Art Of The Day Weekly

#354 - from 10 July 2014 to 10 September 2014


Jan Baptist van der Hulst (1790 – 1862), William II, Anna Pavlovna and their four children in front of the Tervuren Palace in Brussels, 1826, oil on wood, © La Haye, House of Orange-Nassau Historic Collections Trust.

The dream of William and Anna

LUXEMBOURG – We know quite a few of the great collections from principalities, such as those of the Farnese, the Este, the Lichtenstein or the Esterhazy. But who has ever mentioned the one gathered during the first half of XIXth century by William II of the Netherlands and his Russian wife Anna Pavlovna, the sister of Alexander I (the same one who defeated Napoleon)?
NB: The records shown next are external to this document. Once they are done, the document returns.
-- ==== Sys2Proof/Machine/HostOps.lean ====
section
/-! DEFINITION. The host port: its resets (R382, R420) and the load window BAR4 (R396, R397). -/

namespace Sys2Proof.Machine

/-- HOST_PORT_RESET (R382, R420, R496): the host port and configuration space alone, and the lock of master 0. -/
def execHostPortReset (kind : HostReset) (s : State) : Result :=
  done (s.ifUp (fun s =>
    let s := if s.dict.lockOwner = some 0 then s.expireLock else s
    let s := { s with host := { s.host with enumerated := false } }
    if kind = .linkDown ∨ kind = .perst then
      ({ s with host := { s.host with linkUp := false } }).setObj Obj.hostLink 0 0
    else s))

/-- TARGET of LOAD_WINDOW. -/
def State.winTarget (s : State) : Nat := s.field Obj.loadWindow 0 60 4

/-- First byte an offset of BAR4 selects, in the staging area or the flat memory of a tier (R396). -/
def State.winAddr (s : State) (offset : Nat) : Nat :=
  let unit := s.field Obj.loadWindow 0 55 5
  let a := s.field Obj.loadWindow 0 0 10 * 2 ^ 30 + offset
  if s.winTarget = 1 then unit * 2 ^ 36 + a else if s.winTarget = 2 then unit * 2 ^ 39 + a else a

/-- A tier access touches a JOURNAL or BOBBIN region: the fixed regions at the top of a stack or weft die (R218, R219). -/
def State.winFixed (s : State) (a n : Nat) : Bool :=
  if s.winTarget = 1 then decide (0 < n ∧ 0xFFA000 * 4096 < (a % 2 ^ 36) + n)
  else decide (0 < n ∧ 0x7FDA000000 < (a % 2 ^ 39) + n)

/-- An access to a tier is refused (R397). With DEBUG_STATE at OBSERVE a read is granted in every state (R483). -/
def State.winRefused (s : State) (read : Bool) (a n : Nat) : Bool :=
  s.winTarget != 0 &&
    (!s.tiersReady || s.winFixed a n ||
      (s.mode == stRun && s.stepping && !(read && decide (1 ≤ s.obj Obj.debugState 0))))

/-- Bytes an access of n at an offset has inside BAR4. -/
def winBytes (offset n : Nat) : Nat := min n (2 ^ 30 - offset)

/-- A read through the window. -/
def State.winRead (s : State) (offset n : Nat) : State :=
  let n := winBytes offset n
  let a := s.winAddr offset
  if s.winRefused true a n then
    ({ s with host := { s.host with readData := 2 ^ (8 * n) - 1 } }).bump Obj.windowRefused 0 1
  else
    let m := if s.winTarget = 0 then s.host.staging else s.tier (s.winTarget == 2)
    { s with host := { s.host with readData := memNat m a n } }

/-- A write through the window. -/
def State.winWrite (s : State) (offset : Nat) (data : List Byte) : State :=
  let bs := data.take (winBytes offset data.length)
  let a := s.winAddr offset
  if s.winRefused false a bs.length then s.bump Obj.windowRefused 0 1
  else if s.winTarget = 0 then { s with host := { s.host with staging := memWrite s.host.staging a bs } }
  else s.tierWrite (s.winTarget == 2) a bs

/-- LOAD_WINDOW_ACCESS (R397, R469). -/
def execLoadWindowAccess (a : WindowAccess) (s : State) : Result :=
  done (s.ifUp (fun s =>
    let s := s.hostUp
    match a with
    | .rd offset n => s.winRead offset.toNat n
    | .wr offset data => s.winWrite offset.toNat data))

end Sys2Proof.Machine
end

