/-- R260, R261, R262, R263, R326: a member acts on the first decision for its open step: COMMIT starts the update,
ABANDON stops the wafer and is recorded with its cause; one for the step to come is kept; a second copy is discarded. A query
is answered once with the decision held, and the new grid head with a COMMIT in hand sends it, or decides ABANDON after the last
answer without one. -/
def Obligations.DecisionsAreTakenOnceAndAnswered : Prop :=
  ∀ (port : PortNo) (hdr : FrameHdr) (s : State), s.Arrives port hdr → s.link.reweaving = false → s.link.member = true →
    (∀ w : BitVec 512, s.undecided = true → stepOf w = s.stepCount →
      (decisionOf w = 1 → ∃ t, exec (.commitFrame port hdr w) s = .next t ∧
        t.step.decision = some w ∧ t.phase = 4 ∧ t.step.commitTime = s.time.now ∧ t.step.scalars.isSome = true) ∧
      (decisionOf w = 2 → ∃ t, exec (.commitFrame port hdr w) s = .next t ∧ t.step.decision = some w ∧ t.phase = 7 ∧
        t.obj Obj.stepsAbandoned 0 = satAdd 64 (s.obj Obj.stepsAbandoned 0) 1 ∧
        ((s.step.mbRunning = true ∨ s.step.exchangeEnded = false) →
          ∀ p : Site, (tget t.spindles p.row).isSome = true → (t.spindle p).halted = true) ∧
        t.step.mbRunning = false)) ∧
    (∀ w : BitVec 512, (s.undecided = false ∨ stepOf w ≠ s.stepCount) →
      (s.isEarly w = true → s.link.early = none → ∃ t, exec (.commitFrame port hdr w) s = .next t ∧
        t.link.early = some w ∧ s.OnlyFrames linkRows t) ∧
      ((s.isEarly w = false ∨ s.link.early ≠ none) → ∃ t, exec (.commitFrame port hdr w) s = .next t ∧
        t.link.early = s.link.early ∧ s.OnlyFrames linkRows t)) ∧
    (∃ t, exec (.decisionQuery port hdr) s = .next t ∧ s.OnlyFrames linkRows t ∧ t.link.asked = some s.epoch ∧
      (s.link.asked ≠ some s.epoch → ∀ n p, s.towardsHead = some n → s.livePort n = some p →
        t.Given p (s.ctrl 6 (match s.step.decision with
          | some w => 1 + w.toNat * 2 ^ 64
          | none => 0) 72))) ∧
    (s.isGridHead = false → ∀ held, ∃ t, exec (.decisionAnswer port hdr held) s = .next t ∧ s.OnlyFrames linkRows t) ∧
    (s.isGridHead = true → s.undecided = true →
      (∀ w, decisionOf w = 1 → stepOf w = s.stepCount → ∃ t, exec (.decisionAnswer port hdr (some w)) s = .next t ∧
        t.step.decision = some w ∧ t.phase = 4 ∧ t.link.queries = 0) ∧
      (∀ held : Option (BitVec 512), (∀ w, held = some w → decisionOf w ≠ 1) →
        (s.link.queries = 1 → s.stepCount < 2 ^ 64 → ∃ t w, exec (.decisionAnswer port hdr held) s = .next t ∧
          t.step.decision = some w ∧ decisionOf w = 2 ∧ causeByte w = 16 ∧ t.phase = 7) ∧
        (1 < s.link.queries → ∃ t, exec (.decisionAnswer port hdr held) s = .next t ∧
          t.link.queries = s.link.queries - 1 ∧ s.OnlyFrames linkRows t)))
Yet this collection was sumptuous, and included works by Sebastiano del Piombo, Guido Reni, Memling, Van Dyck, Rubens and a few absolute art masterpieces such as The Annunciation by Jan van Eyck (which today is at the National Gallery in Washington) or the Portrait of Titus by Rembrandt (today at the Wallace Collection, London). The collection was scattered at an auction when William died and it ended up in the great museums of the world, among which the Hermitage. The current exhibition is the result of long, patient work to identify and return – temporarily – a lost unit.
Une passion royale pour l’art at Villa Vauban, from 12 July to 12 October 2014.